"Skandaliczne i podłe słowa". Duda pokazał w Krakowie, że nie ma granic w atakowaniu rywali
Andrzej Duda na finiszu kampanii wyborczej przesunął granicę w atakowaniu politycznych rywali. Urzędujący prezydent w niedzielę przemawiał w Krakowie, gdzie stwierdził, że poprzednia ekipa rządząca była gorsza od koronawirusa.

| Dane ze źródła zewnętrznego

-- ==== Sys2Proof/Machine/Dram.lean ====
section
/-!
DEFINITION. Memory controllers (spec/09 R225-R229), instruction-cache fills (R214), uncorrectable errors (R233, spec/16 R386),
and the tick of the reference clock (spec/15 R381).
-/
namespace Sys2Proof.Machine

/-! ### Migration fill (R225) -/

/-- Fill a line before any access has come through its leaf: the entry names no key slot of the new frame, so the line takes
that of the first access to it (log entry 75). -/
def State.fillMig (s : State) (key : Nat) (m : Mig) (i : Nat) : State :=
  (s.migFetch key m i 0).setUnkeyed (migNew m / 256 + i) true

/-- The first line of a migrating page that is not valid. -/
def migNext (m : Mig) : Option Nat := (List.range (migSize m / 256)).find? (fun i => !Tab.get false m.lines i)

/-- A demand access waits at a bank of a quadrant: whatever waits there but the fills. -/
def State.demandAt (s : State) (quadrant : Nat) : Bool :=
  s.backoff.any (fun b => b.1 / 512 == quadrant && (match b.2 with
    | .act (.event (.migrationBackgroundFill _ _)) => false
    | _ => true))

/-- The fill yields to every demand access and to the urgent reads (R225, R226). -/
def execMigrationBackgroundFill (quadrant entry : Nat) (s : State) : Host.Outcome State Fault Refusal :=
  let key := 16 * quadrant + entry
  let m := Tab.get Mig.idle s.migs key
  match (if s.live && decide (entry < 16) && migActive m then migNext m else none) with
  | some i =>
    when (!s.demandAt quadrant && !s.urgentAt quadrant) s ((s.fillMig key m i).evQuad quadrant 0x2B 1)
  | none => .next s

/-! ### Refresh (R228, R229) -/

/-- The quadrant of a row's key, its bank's key, its row. -/
def rowQuad (r : Nat) : Nat := r / 32768 / 512
def rowBank (r : Nat) : Nat := r / 32768
def rowOf (r : Nat) : Nat := r % 32768

/-- The rows at distances 1 and 2 of a row that exist. -/
def neighbours (row : Nat) : Nat :=
  (if 1 ≤ row then 1 else 0) + (if 2 ≤ row then 1 else 0) + (if row + 1 < 32768 then 1 else 0) + (if row + 2 < 32768 then 1 else 0)

/-- Refresh management for the first alert of a quadrant: its count is 0 and its bank unavailable for 30 ticks. -/
def State.manageRow (s : State) (r : Nat) : State :=
  let s := (s.evQuad (rowQuad r) 0x22 1).evQuad (rowQuad r) 0x23 (neighbours (rowOf r))
  { s with
    acts := Tab.set 0 s.acts r 0
    alerts := s.alerts.erase r
    bankUntil := Tab.set none s.bankUntil (rowBank r) (some (s.time.toNat + 30)) }

def execRefreshManagement (quadrant : Nat) (s : State) : Host.Outcome State Fault Refusal :=
  match s.alerts.find? (fun r => rowQuad r == quadrant) with
  | some r => when s.live s (s.manageRow r)
  | none => .next s

/-- Banks of a quadrant whose 30 ticks have passed are available again. -/
def execBankAvailable (quadrant : Nat) (s : State) : Host.Outcome State Fault Refusal :=
  when s.live s { s with bankUntil := s.bankUntil.filter (fun p => !(p.1 / 512 == quadrant && (match p.2 with
    | some t => decide (t ≤ s.time.toNat)
    | none => true))) }

/-- The postponed refreshes of a bank. -/
def State.postponed (s : State) (bank : Nat) : Nat := Tab.get 0 s.refresh bank

/-- A copy command runs on an engine: its burst is under way. -/
def State.bursts (s : State) (id : Nat) : Bool :=
  s.cmds.any (fun (c : CopyCmd) => c.id == id && (match c.phase with
    | .running _ => true
    | _ => false))

/-- At the limit of 8, with a row held open by the burst of command `id`: the bank refreshes and reopens the row, one more
activation. -/
def State.reopen (s : State) (bank row id : Nat) : State :=
  let P := bank / 512 * 2 ^ 34 + row * 2 ^ 19 + bank % 64 * 2 ^ 13 + bank / 64 % 8 * 2 ^ 8
  let s := { s with refresh := Tab.set 0 s.refresh bank (s.postponed bank - 1) }
  let s := (s.activate P).evQuad (bank / 512) 0x25 1
  { s with openRow := Tab.set none s.openRow bank (some (row, id)) }

def execMidBurstRefresh (quadrant bank : Nat) (s : State) : Host.Outcome State Fault Refusal :=
  let key := 512 * quadrant + bank
  match Tab.get none s.openRow key with
  | some (row, id) =>
    when (s.live && decide (bank < 512) && decide (8 ≤ s.postponed key) && s.bursts id) s (s.reopen key row id)
  | none => .next s

/-- A refresh that falls due is postponed, below the limit, or performed with those postponed (log entry 38). -/
def State.refreshDue (s : State) (bank : Nat) (postpone : Bool) : State :=
  if postpone then { s with refresh := Tab.set 0 s.refresh bank (s.postponed bank + 1) }
  else { s with refresh := Tab.set 0 s.refresh bank 0, openRow := Tab.set none s.openRow bank none }

def execPeriodicRefresh (quadrant bank : Nat) (postpone : Bool) (s : State) : Host.Outcome State Fault Refusal :=
  let key := 512 * quadrant + bank
  when (s.live && decide (quadrant < 64) && decide (bank < 512) && (!postpone || decide (s.postponed key < 8))) s
    (s.refreshDue key postpone)

/-! ### The reference clock (R377, R381) -/

/-- One tick: the steps left of it pass, and TIME rises at its end; in eclipse only TIME counts (R381). -/
def State.tick (s : State) : State :=
  if s.live then s.passSteps (max 1 (s.tickSteps - s.stepsIn)) else { s with time := s.time + 1, clkPhase := !s.clkPhase }

def execTick (s : State) : Host.Outcome State Fault Refusal := when (decide (s.power ≠ .off)) s s.tick

/-! ### Uncorrectable errors (R233, R386) -/

/-- The memories whose words carry a poison mark. -/
def holdsPoison (loc : Nat) : Bool :=
  match spaceOf loc with
  | .hbm | .side _ | .queue _ => true
  | _ => false

/-- A register of a row slot: the operand codes of registers that hold errors. -/
def errCode (c : Nat) : Bool := (decide (1 ≤ c) && decide (c < 0x68)) || (decide (0x70 ≤ c) && decide (c < 0x78))

/-- The first value of a port is marked. -/
def markFirst (es : List PortEntry) : List PortEntry :=
  match es with
  | [] => []
  | e :: t => { e with val := { e.val with bad := true } } :: t

def State.spoil (s : State) (t : ErrTarget) : State :=
  match t with
  | .memWord loc => if holdsPoison loc then s.markPoison loc else s
  | .register k code =>
    if errCode code.toNat && (s.bandOf k).isSome && !(s.slot k).softErr.contains code then
      s.modSlot k (fun c => { c with softErr := c.softErr ++ [code] })
    else s
  | .portValue k => s.modSlot k (fun c => { c with south := markFirst c.south })

def execUncorrectableError (at_ : ErrTarget) (s : State) : Host.Outcome State Fault Refusal := .next (s.spoil at_)

/-! ### Instruction-cache fills (R214) -/

/-- Words an instruction cache of 256 KiB holds (R214). -/
def icWords : Nat := 32768

/-- A full instruction cache drops a word for the one that comes. -/
def State.icRoom (s : State) (f : Nat) : State :=
  let ks := (s.icache.map Prod.fst).filter (fun k => k / 2 ^ 64 / 256 == f)
  if ks.length < icWords then s
  else match ks[Config.victim ks s.draws % ks.length]? with
    | some k => { s with icache := Tab.set none s.icache k none, draws := s.draws + 1 }
    | none => s

/-- Fill the word at an address of a slot's field, or park the slot on the fault its fetch meets; a fetch that its target
denies, or that meets poison, fills nothing (log entry 34). -/
def State.fillWord (s : State) (k : Nat) (v : Band) (pc : Word) : State :=
  let f := slotField k
  let r := s.translate f v.asid .fetch pc
  match r.1 with
  | .inr why => r.2.parkSlot k v.asid pc .fetch why
  | .inl l =>
    let p := r.2.placeOf (0, pc) l
    if r.2.denied p.loc p.key (slotMaster k) true false || r.2.meetsPoison p.loc 8 p.mig then r.2
    else
      let q := r.2.targetRead p.loc 8 p.key p.mig false
      let t := q.2.icRoom f
      { t with icache := Tab.set none t.icache (icKey f v.asid pc) (some (BitVec.ofNat 64 (ofBytes q.1))) }

/-- The address a slot's next word misses at: its PC, or the literal behind it, whose own address the fault then holds (R74; log
entry 87). -/
def State.fetchMiss (s : State) (k : Nat) (v : Band) : Option Word :=
  let pc := (s.slot k).fetchAt
  let at_ (a : Word) := Tab.get none s.icache (icKey (slotField k) v.asid a)
  match at_ pc with
  | none => some pc
  | some w => if wordIsExtended w && (at_ (pc + 8)).isNone then some (pc + 8) else none

def execInstructionCacheFill (slot : Nat) (s : State) : Host.Outcome State Fault Refusal :=
  match s.bandOf slot with
  | none => .next s
  | some v =>
    if !s.runnable slot then .next s
    else match s.fetchMiss slot v with
      | none => .next s
      | some pc =>
        .next ((s.fillWord slot v pc).evField (slotField slot) 0x11 0)

end Sys2Proof.Machine
end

Prezydent nawiązywał do sytuacji gospodarczej w Polsce, a przy okazji odwoływał się do działań poprzedniej ekipy rządzącej, czyli wspomnianej przez niego koalicji PO-PSL.
– W najgorszym momencie pandemii koronawirusa bezrobocie wzrosło do 6 procent, czyli było niższe niż wtedy, kiedy oni rządzili. Byli gorszym wirusem niż koronawirus - ocenił. Dla polskiej gospodarki byli gorsi niż koronawirus – podkreślał Duda.
Jego porównanie natychmiast wzbudziło emocje wśród internautów. Oburzenie słowami prezydenta wyraziła m.in. Iwona Hartwich, posłanka KO. Wielu komentujących nie ma wątpliwości, że prezydentowi nie wypadało użyć takiego sformułowania.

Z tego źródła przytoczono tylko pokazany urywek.